• _Aim of the task_
Say how many lines in the entries below have the word "they" in them, giving only the number.

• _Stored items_
*** Begin section ***

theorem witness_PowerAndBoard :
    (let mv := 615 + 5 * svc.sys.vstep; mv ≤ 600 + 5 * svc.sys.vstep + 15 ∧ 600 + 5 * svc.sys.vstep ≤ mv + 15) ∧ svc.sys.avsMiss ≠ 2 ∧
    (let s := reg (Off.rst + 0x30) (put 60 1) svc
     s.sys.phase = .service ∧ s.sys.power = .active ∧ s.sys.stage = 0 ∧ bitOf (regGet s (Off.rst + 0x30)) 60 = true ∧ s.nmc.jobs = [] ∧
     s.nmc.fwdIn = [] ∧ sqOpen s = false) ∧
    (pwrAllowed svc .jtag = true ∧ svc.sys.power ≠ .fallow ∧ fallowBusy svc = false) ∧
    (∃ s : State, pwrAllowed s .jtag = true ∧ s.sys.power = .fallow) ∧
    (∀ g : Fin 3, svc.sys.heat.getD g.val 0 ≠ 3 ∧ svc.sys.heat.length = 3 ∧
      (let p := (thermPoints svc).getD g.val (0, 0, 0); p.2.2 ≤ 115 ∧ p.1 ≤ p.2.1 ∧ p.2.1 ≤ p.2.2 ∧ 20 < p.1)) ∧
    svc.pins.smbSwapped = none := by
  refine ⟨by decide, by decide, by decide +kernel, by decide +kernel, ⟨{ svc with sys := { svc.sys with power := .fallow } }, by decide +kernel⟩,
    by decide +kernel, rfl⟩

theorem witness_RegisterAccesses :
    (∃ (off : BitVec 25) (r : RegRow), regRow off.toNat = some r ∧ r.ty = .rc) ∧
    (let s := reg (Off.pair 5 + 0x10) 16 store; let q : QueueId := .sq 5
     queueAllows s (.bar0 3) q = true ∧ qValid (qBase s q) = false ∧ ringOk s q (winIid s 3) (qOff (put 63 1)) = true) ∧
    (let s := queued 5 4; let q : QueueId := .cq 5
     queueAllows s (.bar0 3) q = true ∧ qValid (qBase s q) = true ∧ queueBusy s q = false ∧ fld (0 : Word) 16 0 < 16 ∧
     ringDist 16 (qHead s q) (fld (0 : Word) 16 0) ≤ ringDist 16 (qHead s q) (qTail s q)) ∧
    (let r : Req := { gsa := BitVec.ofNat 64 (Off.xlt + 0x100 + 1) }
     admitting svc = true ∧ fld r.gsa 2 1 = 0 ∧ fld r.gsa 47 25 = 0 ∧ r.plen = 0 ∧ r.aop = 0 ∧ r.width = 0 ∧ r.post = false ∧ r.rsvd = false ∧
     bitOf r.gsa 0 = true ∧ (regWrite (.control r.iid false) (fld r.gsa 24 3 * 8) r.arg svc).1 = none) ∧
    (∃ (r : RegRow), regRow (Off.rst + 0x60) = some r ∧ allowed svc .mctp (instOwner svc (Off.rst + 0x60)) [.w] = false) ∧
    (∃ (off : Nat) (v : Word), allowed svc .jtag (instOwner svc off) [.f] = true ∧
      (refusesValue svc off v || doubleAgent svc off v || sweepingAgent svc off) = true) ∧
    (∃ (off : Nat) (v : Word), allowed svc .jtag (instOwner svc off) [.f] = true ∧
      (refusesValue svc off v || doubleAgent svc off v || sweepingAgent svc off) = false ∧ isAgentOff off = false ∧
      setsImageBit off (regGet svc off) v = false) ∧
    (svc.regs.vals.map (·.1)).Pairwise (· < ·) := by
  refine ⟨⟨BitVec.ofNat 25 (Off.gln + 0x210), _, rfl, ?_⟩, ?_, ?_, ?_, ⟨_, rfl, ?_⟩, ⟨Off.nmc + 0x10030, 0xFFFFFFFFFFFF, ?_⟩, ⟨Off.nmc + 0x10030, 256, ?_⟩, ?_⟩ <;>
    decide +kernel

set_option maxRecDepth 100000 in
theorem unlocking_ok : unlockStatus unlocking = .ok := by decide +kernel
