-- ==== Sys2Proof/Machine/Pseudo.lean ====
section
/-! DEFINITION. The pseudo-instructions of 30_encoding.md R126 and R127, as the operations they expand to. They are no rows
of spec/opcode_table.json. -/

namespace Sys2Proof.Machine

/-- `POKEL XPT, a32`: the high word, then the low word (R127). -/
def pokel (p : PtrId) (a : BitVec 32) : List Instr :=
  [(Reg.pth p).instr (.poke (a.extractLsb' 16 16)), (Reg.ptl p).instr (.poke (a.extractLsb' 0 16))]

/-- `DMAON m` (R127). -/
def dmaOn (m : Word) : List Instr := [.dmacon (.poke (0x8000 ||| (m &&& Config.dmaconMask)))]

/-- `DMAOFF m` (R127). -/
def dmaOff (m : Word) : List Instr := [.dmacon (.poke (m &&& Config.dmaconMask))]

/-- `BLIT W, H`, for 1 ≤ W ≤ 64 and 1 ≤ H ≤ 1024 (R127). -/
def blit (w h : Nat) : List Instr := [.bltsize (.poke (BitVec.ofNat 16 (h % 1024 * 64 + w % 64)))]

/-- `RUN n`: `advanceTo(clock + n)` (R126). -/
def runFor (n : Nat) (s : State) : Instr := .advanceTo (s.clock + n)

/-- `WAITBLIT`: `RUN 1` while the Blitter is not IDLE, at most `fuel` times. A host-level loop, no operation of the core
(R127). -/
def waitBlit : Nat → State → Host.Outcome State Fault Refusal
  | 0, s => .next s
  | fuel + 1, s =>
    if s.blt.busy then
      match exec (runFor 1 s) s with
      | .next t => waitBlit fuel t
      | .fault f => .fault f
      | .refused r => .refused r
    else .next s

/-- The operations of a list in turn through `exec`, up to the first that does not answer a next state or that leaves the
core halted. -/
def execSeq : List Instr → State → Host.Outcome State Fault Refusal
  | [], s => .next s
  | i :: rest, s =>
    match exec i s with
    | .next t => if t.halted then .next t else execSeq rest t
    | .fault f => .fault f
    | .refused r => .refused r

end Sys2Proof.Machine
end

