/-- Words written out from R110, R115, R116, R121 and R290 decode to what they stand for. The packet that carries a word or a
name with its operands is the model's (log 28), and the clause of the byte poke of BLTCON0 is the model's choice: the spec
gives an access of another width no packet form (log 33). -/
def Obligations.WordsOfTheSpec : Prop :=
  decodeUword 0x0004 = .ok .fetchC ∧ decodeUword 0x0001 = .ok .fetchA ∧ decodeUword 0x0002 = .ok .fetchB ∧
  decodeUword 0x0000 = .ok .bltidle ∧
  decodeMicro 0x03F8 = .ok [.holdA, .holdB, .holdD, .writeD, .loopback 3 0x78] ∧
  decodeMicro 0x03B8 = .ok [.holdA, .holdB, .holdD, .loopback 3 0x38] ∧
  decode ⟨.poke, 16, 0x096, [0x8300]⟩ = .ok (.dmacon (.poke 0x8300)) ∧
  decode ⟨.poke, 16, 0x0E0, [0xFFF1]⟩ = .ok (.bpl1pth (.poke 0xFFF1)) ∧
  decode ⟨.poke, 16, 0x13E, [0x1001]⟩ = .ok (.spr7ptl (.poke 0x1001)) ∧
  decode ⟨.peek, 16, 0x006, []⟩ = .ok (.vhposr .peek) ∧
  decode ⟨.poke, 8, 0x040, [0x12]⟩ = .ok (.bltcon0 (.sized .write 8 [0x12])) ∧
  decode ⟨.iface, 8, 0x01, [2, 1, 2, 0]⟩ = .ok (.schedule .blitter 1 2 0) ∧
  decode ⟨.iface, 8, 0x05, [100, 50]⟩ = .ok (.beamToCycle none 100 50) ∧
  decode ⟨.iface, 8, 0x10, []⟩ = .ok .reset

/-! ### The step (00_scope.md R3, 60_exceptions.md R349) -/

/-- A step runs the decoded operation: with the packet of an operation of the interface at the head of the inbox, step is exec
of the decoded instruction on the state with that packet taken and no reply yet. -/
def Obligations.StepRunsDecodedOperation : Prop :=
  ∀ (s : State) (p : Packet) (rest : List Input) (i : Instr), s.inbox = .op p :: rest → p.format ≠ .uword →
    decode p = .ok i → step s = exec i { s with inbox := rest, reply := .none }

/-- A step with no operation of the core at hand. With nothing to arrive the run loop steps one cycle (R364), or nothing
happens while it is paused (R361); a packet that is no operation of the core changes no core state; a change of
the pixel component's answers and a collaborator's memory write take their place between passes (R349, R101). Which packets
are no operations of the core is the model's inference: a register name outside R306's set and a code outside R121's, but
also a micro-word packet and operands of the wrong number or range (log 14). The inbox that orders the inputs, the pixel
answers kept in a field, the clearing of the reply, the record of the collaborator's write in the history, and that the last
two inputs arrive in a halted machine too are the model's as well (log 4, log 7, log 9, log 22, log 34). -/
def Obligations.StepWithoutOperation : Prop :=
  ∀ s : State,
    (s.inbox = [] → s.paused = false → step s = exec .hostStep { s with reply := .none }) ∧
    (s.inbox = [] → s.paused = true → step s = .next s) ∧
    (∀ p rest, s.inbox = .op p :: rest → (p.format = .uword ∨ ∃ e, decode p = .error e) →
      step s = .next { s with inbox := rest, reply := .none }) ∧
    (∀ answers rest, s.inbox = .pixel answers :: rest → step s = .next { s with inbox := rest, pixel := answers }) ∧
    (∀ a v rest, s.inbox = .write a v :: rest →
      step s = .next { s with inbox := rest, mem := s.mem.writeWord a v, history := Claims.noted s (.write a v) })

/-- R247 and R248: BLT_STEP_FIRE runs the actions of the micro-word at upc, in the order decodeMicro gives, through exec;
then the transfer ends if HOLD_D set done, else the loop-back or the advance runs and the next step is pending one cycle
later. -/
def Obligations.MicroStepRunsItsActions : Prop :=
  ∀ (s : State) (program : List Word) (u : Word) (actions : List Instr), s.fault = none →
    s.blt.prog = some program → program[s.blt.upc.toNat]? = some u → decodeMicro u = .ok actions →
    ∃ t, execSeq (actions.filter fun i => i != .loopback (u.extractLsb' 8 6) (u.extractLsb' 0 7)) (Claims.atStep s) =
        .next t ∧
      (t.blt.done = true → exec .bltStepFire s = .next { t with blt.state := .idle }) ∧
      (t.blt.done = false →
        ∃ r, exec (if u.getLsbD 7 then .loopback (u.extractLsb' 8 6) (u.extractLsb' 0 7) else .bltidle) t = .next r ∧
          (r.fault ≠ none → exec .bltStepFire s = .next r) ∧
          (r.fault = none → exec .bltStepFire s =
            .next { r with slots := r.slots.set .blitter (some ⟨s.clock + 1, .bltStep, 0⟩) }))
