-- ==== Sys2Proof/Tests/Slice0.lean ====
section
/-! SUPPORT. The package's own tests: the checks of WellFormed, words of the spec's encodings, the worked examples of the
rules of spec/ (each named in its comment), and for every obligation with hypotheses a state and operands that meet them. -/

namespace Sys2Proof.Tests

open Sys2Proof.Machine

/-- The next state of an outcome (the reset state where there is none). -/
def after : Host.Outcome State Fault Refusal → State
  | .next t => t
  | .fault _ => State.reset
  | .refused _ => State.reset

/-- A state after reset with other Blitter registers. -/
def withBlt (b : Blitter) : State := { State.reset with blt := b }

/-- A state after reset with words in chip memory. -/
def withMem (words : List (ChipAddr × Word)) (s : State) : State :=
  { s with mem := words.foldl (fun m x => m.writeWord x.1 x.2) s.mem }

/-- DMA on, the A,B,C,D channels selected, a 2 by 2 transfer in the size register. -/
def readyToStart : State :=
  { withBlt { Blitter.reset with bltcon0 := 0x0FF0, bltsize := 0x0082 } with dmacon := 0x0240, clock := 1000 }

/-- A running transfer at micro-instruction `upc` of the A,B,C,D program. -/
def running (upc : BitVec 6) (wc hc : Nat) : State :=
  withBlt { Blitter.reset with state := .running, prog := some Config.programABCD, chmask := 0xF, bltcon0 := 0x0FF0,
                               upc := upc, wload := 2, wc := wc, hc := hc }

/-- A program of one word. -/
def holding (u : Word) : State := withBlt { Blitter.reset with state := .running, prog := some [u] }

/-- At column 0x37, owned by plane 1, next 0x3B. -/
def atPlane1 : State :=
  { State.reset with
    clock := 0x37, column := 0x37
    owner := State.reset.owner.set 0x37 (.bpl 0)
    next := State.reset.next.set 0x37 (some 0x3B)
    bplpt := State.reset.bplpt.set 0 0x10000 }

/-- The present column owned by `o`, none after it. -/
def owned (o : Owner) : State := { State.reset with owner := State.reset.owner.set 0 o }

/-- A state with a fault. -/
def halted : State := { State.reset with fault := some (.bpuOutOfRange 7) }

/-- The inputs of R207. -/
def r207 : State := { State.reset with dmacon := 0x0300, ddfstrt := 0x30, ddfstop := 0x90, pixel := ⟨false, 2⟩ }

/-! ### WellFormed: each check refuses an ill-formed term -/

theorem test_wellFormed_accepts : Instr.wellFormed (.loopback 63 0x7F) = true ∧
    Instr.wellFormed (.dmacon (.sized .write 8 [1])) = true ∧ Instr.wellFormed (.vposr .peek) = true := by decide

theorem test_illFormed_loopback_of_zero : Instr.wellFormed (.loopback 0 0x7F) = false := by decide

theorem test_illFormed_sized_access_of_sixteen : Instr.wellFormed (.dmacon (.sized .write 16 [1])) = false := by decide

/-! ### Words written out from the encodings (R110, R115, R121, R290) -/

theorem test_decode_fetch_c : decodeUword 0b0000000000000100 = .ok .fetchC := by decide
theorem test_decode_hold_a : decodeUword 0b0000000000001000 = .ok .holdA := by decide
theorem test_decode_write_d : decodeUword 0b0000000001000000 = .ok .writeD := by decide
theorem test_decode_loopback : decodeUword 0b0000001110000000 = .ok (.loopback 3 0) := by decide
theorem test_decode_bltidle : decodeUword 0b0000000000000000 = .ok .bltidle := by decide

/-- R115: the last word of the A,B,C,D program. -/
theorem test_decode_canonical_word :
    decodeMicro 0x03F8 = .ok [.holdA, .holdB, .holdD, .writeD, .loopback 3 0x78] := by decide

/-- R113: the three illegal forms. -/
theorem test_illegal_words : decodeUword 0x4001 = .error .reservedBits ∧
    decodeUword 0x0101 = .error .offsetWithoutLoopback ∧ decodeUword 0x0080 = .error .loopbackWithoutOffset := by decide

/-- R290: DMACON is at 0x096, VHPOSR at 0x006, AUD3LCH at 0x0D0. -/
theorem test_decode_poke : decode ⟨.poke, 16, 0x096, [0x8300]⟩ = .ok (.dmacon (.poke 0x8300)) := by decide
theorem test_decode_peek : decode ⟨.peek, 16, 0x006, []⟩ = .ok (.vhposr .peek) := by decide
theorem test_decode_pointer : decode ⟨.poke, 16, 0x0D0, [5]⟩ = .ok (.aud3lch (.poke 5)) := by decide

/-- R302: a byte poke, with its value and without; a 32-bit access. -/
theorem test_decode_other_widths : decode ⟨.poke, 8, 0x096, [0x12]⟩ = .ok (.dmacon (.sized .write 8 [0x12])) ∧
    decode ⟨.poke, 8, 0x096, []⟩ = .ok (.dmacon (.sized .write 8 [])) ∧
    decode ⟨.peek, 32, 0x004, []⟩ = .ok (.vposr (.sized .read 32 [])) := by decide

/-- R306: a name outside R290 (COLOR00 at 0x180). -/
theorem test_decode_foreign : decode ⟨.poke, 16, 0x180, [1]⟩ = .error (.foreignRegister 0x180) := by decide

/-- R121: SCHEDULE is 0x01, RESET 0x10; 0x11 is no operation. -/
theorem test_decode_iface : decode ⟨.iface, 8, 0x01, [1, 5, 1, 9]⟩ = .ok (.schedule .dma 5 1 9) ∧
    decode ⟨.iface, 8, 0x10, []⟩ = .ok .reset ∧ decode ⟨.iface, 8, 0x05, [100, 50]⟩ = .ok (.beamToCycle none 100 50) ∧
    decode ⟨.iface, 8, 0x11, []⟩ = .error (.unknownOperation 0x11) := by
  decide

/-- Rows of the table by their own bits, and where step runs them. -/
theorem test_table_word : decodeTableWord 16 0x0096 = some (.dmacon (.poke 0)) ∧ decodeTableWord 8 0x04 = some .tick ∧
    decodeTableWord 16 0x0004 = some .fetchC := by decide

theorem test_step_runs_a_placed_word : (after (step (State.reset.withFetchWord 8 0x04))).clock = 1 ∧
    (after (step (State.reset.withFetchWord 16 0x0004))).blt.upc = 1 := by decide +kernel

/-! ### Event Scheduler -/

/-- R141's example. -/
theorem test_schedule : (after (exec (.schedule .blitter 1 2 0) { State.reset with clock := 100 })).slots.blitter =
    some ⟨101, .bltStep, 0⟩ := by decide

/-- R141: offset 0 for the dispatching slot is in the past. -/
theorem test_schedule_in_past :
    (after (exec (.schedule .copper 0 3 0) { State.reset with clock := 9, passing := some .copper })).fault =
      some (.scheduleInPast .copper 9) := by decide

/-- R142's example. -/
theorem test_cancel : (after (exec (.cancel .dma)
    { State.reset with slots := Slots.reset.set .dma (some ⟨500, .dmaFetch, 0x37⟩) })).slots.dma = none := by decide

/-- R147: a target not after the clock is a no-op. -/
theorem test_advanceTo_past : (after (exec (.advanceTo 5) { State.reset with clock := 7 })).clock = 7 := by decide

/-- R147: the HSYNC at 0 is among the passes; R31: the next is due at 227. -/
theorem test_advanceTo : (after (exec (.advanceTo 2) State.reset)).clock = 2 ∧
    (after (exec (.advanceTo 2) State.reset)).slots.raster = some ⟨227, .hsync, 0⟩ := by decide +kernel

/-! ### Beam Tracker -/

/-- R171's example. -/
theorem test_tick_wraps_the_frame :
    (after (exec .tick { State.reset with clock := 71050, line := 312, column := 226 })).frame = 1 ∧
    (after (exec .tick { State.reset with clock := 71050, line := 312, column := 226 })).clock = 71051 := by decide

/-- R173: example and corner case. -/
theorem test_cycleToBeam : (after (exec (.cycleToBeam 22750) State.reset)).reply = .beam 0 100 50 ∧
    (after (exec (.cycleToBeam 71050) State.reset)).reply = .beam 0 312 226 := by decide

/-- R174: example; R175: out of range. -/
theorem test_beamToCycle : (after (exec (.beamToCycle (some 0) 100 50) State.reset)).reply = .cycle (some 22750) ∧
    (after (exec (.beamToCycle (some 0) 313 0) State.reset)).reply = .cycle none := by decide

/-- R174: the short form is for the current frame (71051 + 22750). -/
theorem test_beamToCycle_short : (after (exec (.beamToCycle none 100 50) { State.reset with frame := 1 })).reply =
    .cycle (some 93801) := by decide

*** End section ***

• _Exercise result_
2